Ante todo esse clima, obviamente que o jogo só podia ser fantástico. O Arsenal fez 1 a 0 com Diaby logo aos 12 minutos do primeiro tempo. Hyypiä empatou para o Liverpool aos 30. No segundo tempo, o espanhol Fernando Torres (El Niño, como os espanhóis o chamam) colocou o Liverpool na frente com um gol aos 24 minutos. Quando tudo caminhava para a vitória, eis que Adebayor empatou para o Arsenal aos 38. Foi quando, já no clima do jogo, gritei e pulei como louco – e sequer sabia porque estava torcendo pelo Arsenal (apenas escolhi um dos dois concorrentes para participar de alguma forma daquele momento). Eu parecia um típico torcedor inglês tamanha a emoção.
Dois minutos depois, porém, o Liverpool desempatou com Gerrard cobrando pênalti. Babel ainda teve tempo de fazer mais um aos 47 minutos. Foi um 4 x 2 poucas vezes visto. Foi emocionante. Foi “a noite da viagem”.
E como se não bastassem a cerveja e o jogo emocionante, ainda tivemos a oportunidade de conversar com americanos, australianos, ingleses... tudo num mesmo lugar.
Por isso, quando viajar, mais do que passear simplesmente, experimente! São estas as histórias que você poderá contar e que ficarão guardadas na memória.
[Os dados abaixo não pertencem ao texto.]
-- ==== Sys2Proof/Syntax.lean ====
section
/-! DEFINITION. The commands of the block: one constructor of `Instr` per row of the table of operations and
events, with the operands the row needs. -/

namespace Sys2Proof

/-- The two hardware threads of a core (R111). -/
inductive Thr where
  | F | B
  deriving DecidableEq, Repr

/-- Hardware errors that show themselves in a step: Plate words with a single-bit error the step corrects,
Plate words (address / 8) found with a double-bit error (R105), and a parity error of the array (R101) with
the place it is logged at. -/
structure Upset where
  plateCe : Nat := 0
  plateUe : List Nat := []
  parity : Option Nat := none
  deriving DecidableEq, Repr

/-- A VEC stroke that has started: its core, and its place among those under way there, the oldest first. -/
structure VecPlace where
  core : Nat
  place : Nat
  deriving DecidableEq, Repr

/-- Who raises a line access at a bank: its number, and the tile its request comes from. -/
structure Requester where
  num : Nat
  tile : Nat
  deriving DecidableEq, Repr

/-- A flit of a torus link (R296, R297): the header fields and the 224 BODY bytes; its FCRC is checked when it is
received (R298). -/
structure Flit where
  /-- 0 DATA, 1 CTRL, 2 NULL -/
  typ : Nat
  vc : Nat := 0
  esc : Bool := false
  sop : Bool := false
  eop : Bool := false
  seq : Nat := 0
  ack : Nat := 0
  crVc : Nat := 0
  crEsc : Bool := false
  crCount : Nat := 0
  body : List Byte := []
  deriving DecidableEq, Repr

/-- What a start-up meets that the device's state does not determine (R552, R555, R557, R559): a step that fails (0 none),
the logical cores whose test fails in step 7, the firmware copies that fail their digest or signature check (bits 0 and 1
banks 0 and 1 at the primary CMC, bits 2 and 3 at the standby), a failing vault self-test, and the 64-bit words of the
retained SRAM that fail uncorrectably; and, when the start follows a power-on reset, what the reading of the fuses finds: the
tiles whose words fail their CRC, and a disagreement on the variant (R38). -/
structure Startup where
  failStep : Nat := 0
  failCores : Nat := 0
  fwBad : Nat := 0
  vaultFails : Bool := false
  badWords : List Nat := []
  fuseCrc : Nat := 0
  fuseDisagree : Bool := false
  deriving DecidableEq, Repr

/-- What the surroundings answer to a command that asks them: the rails a margin plan needs by ROOT value and tile in mV and
the physical cores that fall short at the floor (R536, R538); corrected errors by granule and uncorrectable lines of a
burnish pass (R225); the RESULT of a core test, 0 for a pass (R584); the FORM answers that have come (R353); what the file
store holds for the READ records of a RESTORE, by device, object and bytes (R423, R429); and whether a written firmware
image's signature verifies (R560). -/
structure Outside where
  rails : List (List Nat) := []
  short : Nat := 0
  ces : List (Nat × Nat) := []
  ues : List Nat := []
  test : Nat := 0
  answers : List (Nat × Nat × Nat) := []
  store : List (Nat × Nat × List Byte) := []
  sigOk : Bool := true
  deriving DecidableEq, Repr

/-- Who writes: the principal (R482), the SEQ of its frame (R485), and whether a management frame's KEY is slot 1 (R491). -/
structure Writer where
  prin : Nat
  seq : Nat := 0
  key1 : Bool := false
  deriving DecidableEq, Repr
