/-- The fuse words (R35 to R37). -/
structure Fuses where
  /-- enabled cores per tile: 8, 7 or 6 (00 scope, 02 R36); fused. -/
  coresPerTile : Nat := 8
  /-- 32 or 24 populated stacks (00 scope, 02 R33); fused. -/
  hbm : Nat := 32
  /-- long-haul ports, cipher and Intaglio engines fitted (00 scope); fused. -/
  longHaul : Bool := true
  /-- stepping A0 rather than B1 (00 R5 to R7); fused. -/
  stepA0 : Bool := false
  /-- 16 × 8 bits; CORE_ENABLE_MAP (02 R36); fused. -/
  enable : List Nat := List.replicate 16 255
  /-- 12 characters; SERIAL (02 R36); fused. -/
  serial : List Byte := List.replicate 12 0x30#8
  /-- 6 bytes; MGMT_MAC (19 R506); fused. -/
  mac : List Byte := [2#8, 0#8, 0#8, 0#8, 0#8, 1#8]
  /-- 32 bits; DEVICE_UID (19 R506); fused. -/
  uid : Nat := 1
  /-- 8 bits of SVN fuses blown, FW_SVN_MIN (22 R560); fused. -/
  spare : Nat := 0
  /-- 4 bits; firmware verification keys revoked (22 R558, R559); fused. -/
  revoked : Nat := 0
  /-- 32 bytes; KDU, the device-unique wrap key (15 R396); fused. -/
  kdu : List Byte := List.replicate 32 0#8
  /-- 16 × 16 bits; VMIN in mV (21 R541); fused. -/
  vmin : List Nat := List.replicate 16 700
  /-- 16 × 16 bits; VMAX in mV (21 R541); fused. -/
  vmax : List Nat := List.replicate 16 900
  deriving DecidableEq, Repr

/-- The fifteen number formats, by their 4-bit code (R46). -/
inductive Fmt where
  | f32 | f16 | b16 | f8e5 | f8e4 | f6e3 | f6e2 | f4 | i8 | s32 | bs8 | bi8 | bs6 | bs4 | ap
  deriving DecidableEq, Repr

/-- An exact value on its way between formats: NaN, an infinity, or (−1)^neg × m × 2^e.  A zero keeps its
sign (R71). -/
inductive Num where
  | nan
  | inf (neg : Bool)
  | fin (neg : Bool) (m : Nat) (e : Int)
  deriving DecidableEq, Repr

/-- An anchored partial (R58, R59), with the array's internal bit NANSRC (R87 preamble), which no AP in
memory carries. -/
structure AP where
  w : Int := 0
  e : Int := -32768
  nan : Bool := false
  inf : Bool := false
  neg : Bool := false
  trunc : Bool := false
  ovf : Bool := false
  nansrc : Bool := false
  deriving DecidableEq, Repr

/-- The format events one operation counts (R75). -/
structure Ev where
  ovf : Nat := 0
  nan : Nat := 0
  flush : Nat := 0
  deriving DecidableEq, Repr

/-- The rounding control field RC (R64): RND 0 RNE, 1 RTZ, 2 SR; SAT. -/
structure RC where
  rnd : Nat := 0
  sat : Bool := false
  deriving DecidableEq, Repr

/-! ## A core (chapters 04 to 08) -/

/-- A thread's state (R113). -/
inductive TState where
  | idle | run | wait | halt | fault | stopped
  deriving DecidableEq, Repr

/-- A counter named by a stroke or a message: token or credit, and its index (R112, R136). -/
structure CtrRef where
  credit : Bool := false
  idx : Nat := 0
  deriving DecidableEq, Repr

/-- A thread's 48-byte fault record (R132). -/
structure FaultRec where
  status : Nat := 0
  source : Nat := 0
  resource : Nat := 0
  stroke : Nat := 0
  index : Nat := 0
  requested : Nat := 0
  limit : Nat := 0
  time : Nat := 0
  message : Nat := 0
  deriving DecidableEq, Repr

/-- An active loop level (R159): its level, the body's first and last index, its COUNT. -/
structure Loop where
  level : Nat
  start : Nat
  last : Nat
  count : Nat
  deriving DecidableEq, Repr

/-- A thread's flags (R162). -/
structure TFlags where
  claimOut : Bool := false
  prodErr : Bool := false
  epochNew : Bool := false
  empty : Bool := false
  deriving DecidableEq, Repr

/-- One hardware thread of a core (R111 to R114, R140, R159, R162). -/
structure Thread where
  /-- 3 bits; thread state (05_core R113); reset IDLE. -/
  state : TState := .idle
  /-- 16 bits; last non-OK status recorded, F_STATUS or B_STATUS (05_core R134); reset 0000h. -/
  status : Nat := 0
  /-- 14 bits; index of the next stroke, F_STROKE or B_STROKE (05_core R134); reset 0. -/
  pc : Nat := 0
  /-- 4 × 24 bits; loop counters LC0 to LC3 (05_core R111, 06 R140); reset 0. -/
  lc : List Nat := [0, 0, 0, 0]
  /-- active loop levels, newest first, at most 4 (06 R159); reset none. -/
  loops : List Loop := []
  /-- 4 bits; the flags CLAIM_OUT, PROD_ERR, EPOCH_NEW, EMPTY (06 R162); reset 0. -/
  flags : TFlags := {}
  /-- 48 bytes; the fault record (05_core R132); reset 48 zero bytes. -/
  fault : FaultRec := {}
  /-- 1 bit; a CLAIM of this thread is out and holds it (06 R157, R168); reset 0. -/
  claiming : Bool := false
  /-- 64 bits; the value a served CLAIM brings back, on its way to the core (08 R197, R200); reset none. -/
  claimRet : Option Nat := none
  /-- 1 bit; a stop command waits for the thread's next stroke boundary (05_core R114); reset 0. -/
  stopping : Bool := false
  /-- 1 bit; the next stroke was checked before an UNMAP and is checked again at issue (18 R465); reset 0. -/
  recheck : Bool := false
  /-- 32 bits; the mark a SYNC BARRIER compares REG_COUNT with (17 R446); reset REG_COUNT. -/
  mark : Nat := 0
  deriving DecidableEq, Repr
Em tempo: devemos a “noite da viagem” ao amigo Danilo. Sem ele, jamais chegaríamos àquele bar em Madrid. Jamais teríamos vivido tal emoção.

Um comentário:

pinatti disse...

Piscitas, com certeza deve ter sido muito legal. No meu caso, quero conhecer Londres, e assistir a um jogo do campeonato inglês, de preferência um clássico, e ainda por cima, sentado na primeira fileira lá embaixo, vendo o jogador cobrar lateral. Deve ser muito apaixonante e charmoso.